East Africa, Southern Africa to Discuss EU Agricultural Trade Rules

KAMPALA, Uganda — The East African Community and Southern African Development Community will convene a high-level policy dialogue Dec. 11-12 in Uganda to address European Union agricultural trade regulations affecting African exports.
The dialogue at Speke Resort Hotel in Munyonyo aims to examine implications of EU regulatory frameworks including the EU Green Deal, EU Deforestation Regulation, Corporate Sustainability Due Diligence Directive and sanitary and phytosanitary standards on Africa’s coffee and broader agricultural value chains.
The EU accounts for approximately one-third of Africa’s total trade, absorbing 33% of African exports and supplying 31% of imports.
However, 68% of EU exports to Africa consist of manufactured goods while manufactured products represent only 34% of Africa’s exports to the EU.
African agricultural exports to the EU remain dominated by raw and semi-processed commodities, particularly coffee, tea, cocoa, fruit and horticultural products.
The EUDR, binding from December 2025 for most operators, will directly affect key African commodities including coffee, cocoa, timber, rubber and palm oil.
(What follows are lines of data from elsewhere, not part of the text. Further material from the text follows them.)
-- ==== Sys2Proof/Laws/InvAccess.lean ====
section
/-! SUPPORT. The operations of Machine/Access, Memory, Sync keep the invariant. -/

namespace Sys2Proof.Machine

/-! ## Access.lean -/

@[simp] theorem Ctx.release_inv {c : Ctx} {i : Instr} {scope : Nat} {tile : Bool} {go : State} (h : c.s.Inv) (hgo : go.Inv) :
    (Ctx.release c i scope tile go).Inv := by
  unfold Ctx.release
  split
  · exact hgo
  · simp [h]
  · simp (maxDischargeDepth := 30) [h]
  · exact Ctx.fail_inv h

@[simp] theorem Ctx.flagFail_inv {c : Ctx} {i : Instr} {op : MemOp} {absent : Word} {mine : List StrandAcc} {code va : Nat}
    {home : Option (Nat × Nat)} (h : c.s.Inv) : (c.flagFail i op absent mine code va home).Inv := by
  simp (maxDischargeDepth := 30) [Ctx.flagFail, h]

@[simp] theorem Ctx.performHere_inv {c : Ctx} {i : Instr} {op : MemOp} {absent : Word} {local_ : List StrandAcc} {banks : List (Nat × StrandAcc)}
    {advance : Bool} {visits : List Access} {home : Option (Nat × Nat)} (h : c.s.Inv) :
    (Ctx.performHere c i op absent local_ banks advance visits home).Inv := by
  unfold Ctx.performHere
  dsimp only
  split
  · simp [h]
  split
  · split <;> simp [h]
  · rename_i e
    have h := performFor_inv e h
    exact State.modUnit_inv (foldl_inv (fun t b ht => State.send_inv ht) (Ctx.retire_inv h))

@[simp] theorem Ctx.flagHere_inv {c : Ctx} {i : Instr} {op : MemOp} {absent : Word} {ws : List PendWrite} {local_ : List StrandAcc}
    {banks : List (Nat × StrandAcc)} (h : c.s.Inv) : (Ctx.flagHere c i op absent ws local_ banks).Inv := by
  unfold Ctx.flagHere
  dsimp only
  split
  · simp [h]
  · exact foldl_inv (fun t b ht => State.send_inv ht) (by simp (maxDischargeDepth := 30) [h])

@[simp] theorem State.addPosted_inv {s : State} {p : Posted} (h : s.Inv) :
    (State.addPosted s p).Inv := by
  unfold State.addPosted
  try dsimp only
  (repeat' split) <;> simp +contextual (maxDischargeDepth := 30) [h]

@[simp] theorem launchPosted_inv {s : State} {p : Posted} {acc : Access} {region : Nat} (h : s.Inv) :
    (launchPosted s p acc region).Inv := by
  unfold launchPosted
  try dsimp only
  (repeat' split) <;> simp +contextual (maxDischargeDepth := 30) [h]

@[simp] theorem sendPosted_inv {s : State} {g : Group} {dev stack : Nat} {acc : Access} (h : s.Inv) : (sendPosted s g dev stack acc).Inv :=
  launchPosted_inv (State.addPosted_inv h)

@[simp] theorem holdPosted_inv {s : State} {g : Group} {dev stack scope : Nat} {acc : Access} {after : List Nat} (h : s.Inv) :
    (holdPosted s g dev stack scope acc after).Inv := State.addPosted_inv h

@[simp] theorem postTo_inv {s : State} {g : Group} {a : Access} (h : s.Inv) :
    (postTo s g a).Inv := by
  unfold postTo
  try dsimp only
  (repeat' split) <;> simp +contextual (maxDischargeDepth := 30) [h]

@[simp] theorem Ctx.post_inv {c : Ctx} {i : Instr} {op : MemOp} {accs : List Access} (h : c.s.Inv) : (Ctx.post c i op accs).Inv := by
  unfold Ctx.post
  dsimp only
  split
  · simp [h]
  · refine foldl_inv (fun t a ht => ?_) (Ctx.retire_inv h)
    split <;> simp [ht]

@[simp] theorem Ctx.visit_inv {c : Ctx} {i : Instr} {op : MemOp} {absent : Word} {a : Access} {rest : List Access} (h : c.s.Inv) :
    (Ctx.visit c i op absent a rest).Inv := by
  unfold Ctx.visit
  dsimp only
  split
  · simp [h]
  split
  · simp [h]
  split
  · simp [h]
  split
  · simp [h]
  split
  · rename_i e
    exact hold_inv (leaveWait_inv e h)
  · split <;> simp (maxDischargeDepth := 30) [h]

@[simp] theorem Ctx.splitMemory_inv {c : Ctx} {i : Instr} {op : MemOp} {absent : Word} {far : List Access} {here : List StrandAcc} {banks : List (Nat × StrandAcc)} (h : c.s.Inv) :
    (Ctx.splitMemory c i op absent far here banks).Inv := by
  unfold Ctx.splitMemory
  dsimp only
  split
  · simp [h]
  split
  · rename_i e
    obtain ⟨a, -, e⟩ := List.exists_of_findSome?_eq_some e
    exact hold_inv (leaveWait_inv e h)
  split
  · refine foldl_inv (fun t f h => ?_) ?_
    · split <;> simp [h]
    · split
      · simp (maxDischargeDepth := 30) [h]
      · split
        · simp (maxDischargeDepth := 30) [h]
        · split <;> simp (maxDischargeDepth := 30) [h]
  · simp [h]

@[simp] theorem Ctx.access_inv {c : Ctx} {i : Instr} {op : MemOp} {ps : List (Nat × Place)} (h : c.s.Inv) :
    (Ctx.access c i op ps).Inv := by
  unfold Ctx.access
  dsimp only
  (repeat' split) <;> simp [h]

@[simp] theorem Ctx.mem_inv {c : Ctx} {i : Instr} {op : MemOp} (h : c.s.Inv) :
    (Ctx.mem c i op).Inv := by
  unfold Ctx.mem
  try dsimp only
  (repeat' split) <;> simp +contextual (maxDischargeDepth := 30) [h]

/-! ## Memory.lean -/

@[simp] theorem issueMem_keeps {i : Instr} {op : MemOp} {st : State} (h : st.Inv) :
    Keeps (issueMem i op st) := by
  unfold issueMem
  exact issueFar_keeps (issue_keeps (fun c h => by simp +contextual (maxDischargeDepth := 30) [h]) h) h

@[simp] theorem execLdb_keeps {d a : BitVec 7} {o f : BitVec 4} {st : State} (h : st.Inv) :
    Keeps (execLdb d a o f st) := by
  unfold execLdb
  simp (maxDischargeDepth := 30) [h]

@[simp] theorem execLdh_keeps {d a : BitVec 7} {o f : BitVec 4} {st : State} (h : st.Inv) :
    Keeps (execLdh d a o f st) := by
  unfold execLdh
  simp (maxDischargeDepth := 30) [h]

@[simp] theorem execLdw_keeps {d a : BitVec 7} {o f : BitVec 4} {st : State} (h : st.Inv) :
    Keeps (execLdw d a o f st) := by
  unfold execLdw
  simp (maxDischargeDepth := 30) [h]

@[simp] theorem execLdd_keeps {d a : BitVec 7} {o f : BitVec 4} {st : State} (h : st.Inv) :
    Keeps (execLdd d a o f st) := by
  unfold execLdd
  simp (maxDischargeDepth := 30) [h]

@[simp] theorem execLdba_keeps {d a : BitVec 7} {s : BitVec 3} {o f : BitVec 4} {st : State} (h : st.Inv) :
    Keeps (execLdba d a s o f st) := by
  unfold execLdba
  simp (maxDischargeDepth := 30) [h]

@[simp] theorem execLdha_keeps {d a : BitVec 7} {s : BitVec 3} {o f : BitVec 4} {st : State} (h : st.Inv) :
    Keeps (execLdha d a s o f st) := by
  unfold execLdha
  simp (maxDischargeDepth := 30) [h]

@[simp] theorem execLdwa_keeps {d a : BitVec 7} {s : BitVec 3} {o f : BitVec 4} {st : State} (h : st.Inv) :
    Keeps (execLdwa d a s o f st) := by
  unfold execLdwa
  simp (maxDischargeDepth := 30) [h]

@[simp] theorem execLdda_keeps {d a : BitVec 7} {s : BitVec 3} {o f : BitVec 4} {st : State} (h : st.Inv) :
    Keeps (execLdda d a s o f st) := by
  unfold execLdda
  simp (maxDischargeDepth := 30) [h]

@[simp] theorem execStb_keeps {d a : BitVec 7} {o : BitVec 4} {p : BitVec 1} {g : BitVec 3} {st : State} (h : st.Inv) :
    Keeps (execStb d a o p g st) := by
  unfold execStb
  simp (maxDischargeDepth := 30) [h]

@[simp] theorem execSth_keeps {d a : BitVec 7} {o : BitVec 4} {p : BitVec 1} {g : BitVec 3} {st : State} (h : st.Inv) :
    Keeps (execSth d a o p g st) := by
  unfold execSth
  simp (maxDischargeDepth := 30) [h]

@[simp] theorem execStw_keeps {d a : BitVec 7} {o : BitVec 4} {p : BitVec 1} {g : BitVec 3} {st : State} (h : st.Inv) :
    Keeps (execStw d a o p g st) := by
  unfold execStw
  simp (maxDischargeDepth := 30) [h]

@[simp] theorem execStd_keeps {d a : BitVec 7} {o : BitVec 4} {p : BitVec 1} {g : BitVec 3} {st : State} (h : st.Inv) :
    Keeps (execStd d a o p g st) := by
  unfold execStd
  simp (maxDischargeDepth := 30) [h]

@[simp] theorem execStbl_keeps {d a : BitVec 7} {s : BitVec 3} {o : BitVec 4} {p : BitVec 1} {g : BitVec 3} {st : State} (h : st.Inv) :
    Keeps (execStbl d a s o p g st) := by
  unfold execStbl
  simp (maxDischargeDepth := 30) [h]

@[simp] theorem execSthl_keeps {d a : BitVec 7} {s : BitVec 3} {o : BitVec 4} {p : BitVec 1} {g : BitVec 3} {st : State} (h : st.Inv) :
    Keeps (execSthl d a s o p g st) := by
  unfold execSthl
  simp (maxDischargeDepth := 30) [h]

@[simp] theorem execStwl_keeps {d a : BitVec 7} {s : BitVec 3} {o : BitVec 4} {p : BitVec 1} {g : BitVec 3} {st : State} (h : st.Inv) :
    Keeps (execStwl d a s o p g st) := by
  unfold execStwl
  simp (maxDischargeDepth := 30) [h]

@[simp] theorem execStdl_keeps {d a : BitVec 7} {s : BitVec 3} {o : BitVec 4} {p : BitVec 1} {g : BitVec 3} {st : State} (h : st.Inv) :
    Keeps (execStdl d a s o p g st) := by
  unfold execStdl
  simp (maxDischargeDepth := 30) [h]

@[simp] theorem execStn_keeps {d a : BitVec 7} {o : BitVec 4} {p : BitVec 1} {g : BitVec 3} {st : State} (h : st.Inv) :
    Keeps (execStn d a o p g st) := by
  unfold execStn
  simp (maxDischargeDepth := 30) [h]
Jane Nalunga, executive director of Southern and Eastern Africa Trade Information and Negotiations Institute, said compliance offers opportunities for digital traceability systems and climate-smart certification but poses risks for smallholder farmers lacking necessary digital infrastructure and financing.
“Without coordinated national and regional responses, value chains that demonstrate strong economic potential such as coffee face risks of market exclusion, price penalties, or diminished competitiveness in the EU market,” organizers said.
The dialogue will bring together EU Members of Parliament, ACP-EU Joint Parliamentary Assembly members, EAC and SADC representatives, private sector actors and producers.
Ambassador Jan Sadek, head of the European Union Delegation to Uganda, and Rt. Hon. Thomas Tayebwa, deputy speaker of Uganda’s Parliament and president of the Organisation of Africa, Caribbean and Pacific States Parliamentary Assembly, will deliver opening remarks.
Sessions will cover the role of the ACP-EU Joint Parliamentary Assembly, EU regulatory shifts, Africa’s trade structure, value addition strategies and sustainable supply chains.
Participants will develop actionable policy recommendations for harmonizing EAC and SADC compliance systems and mobilizing technical and financial support for smallholders.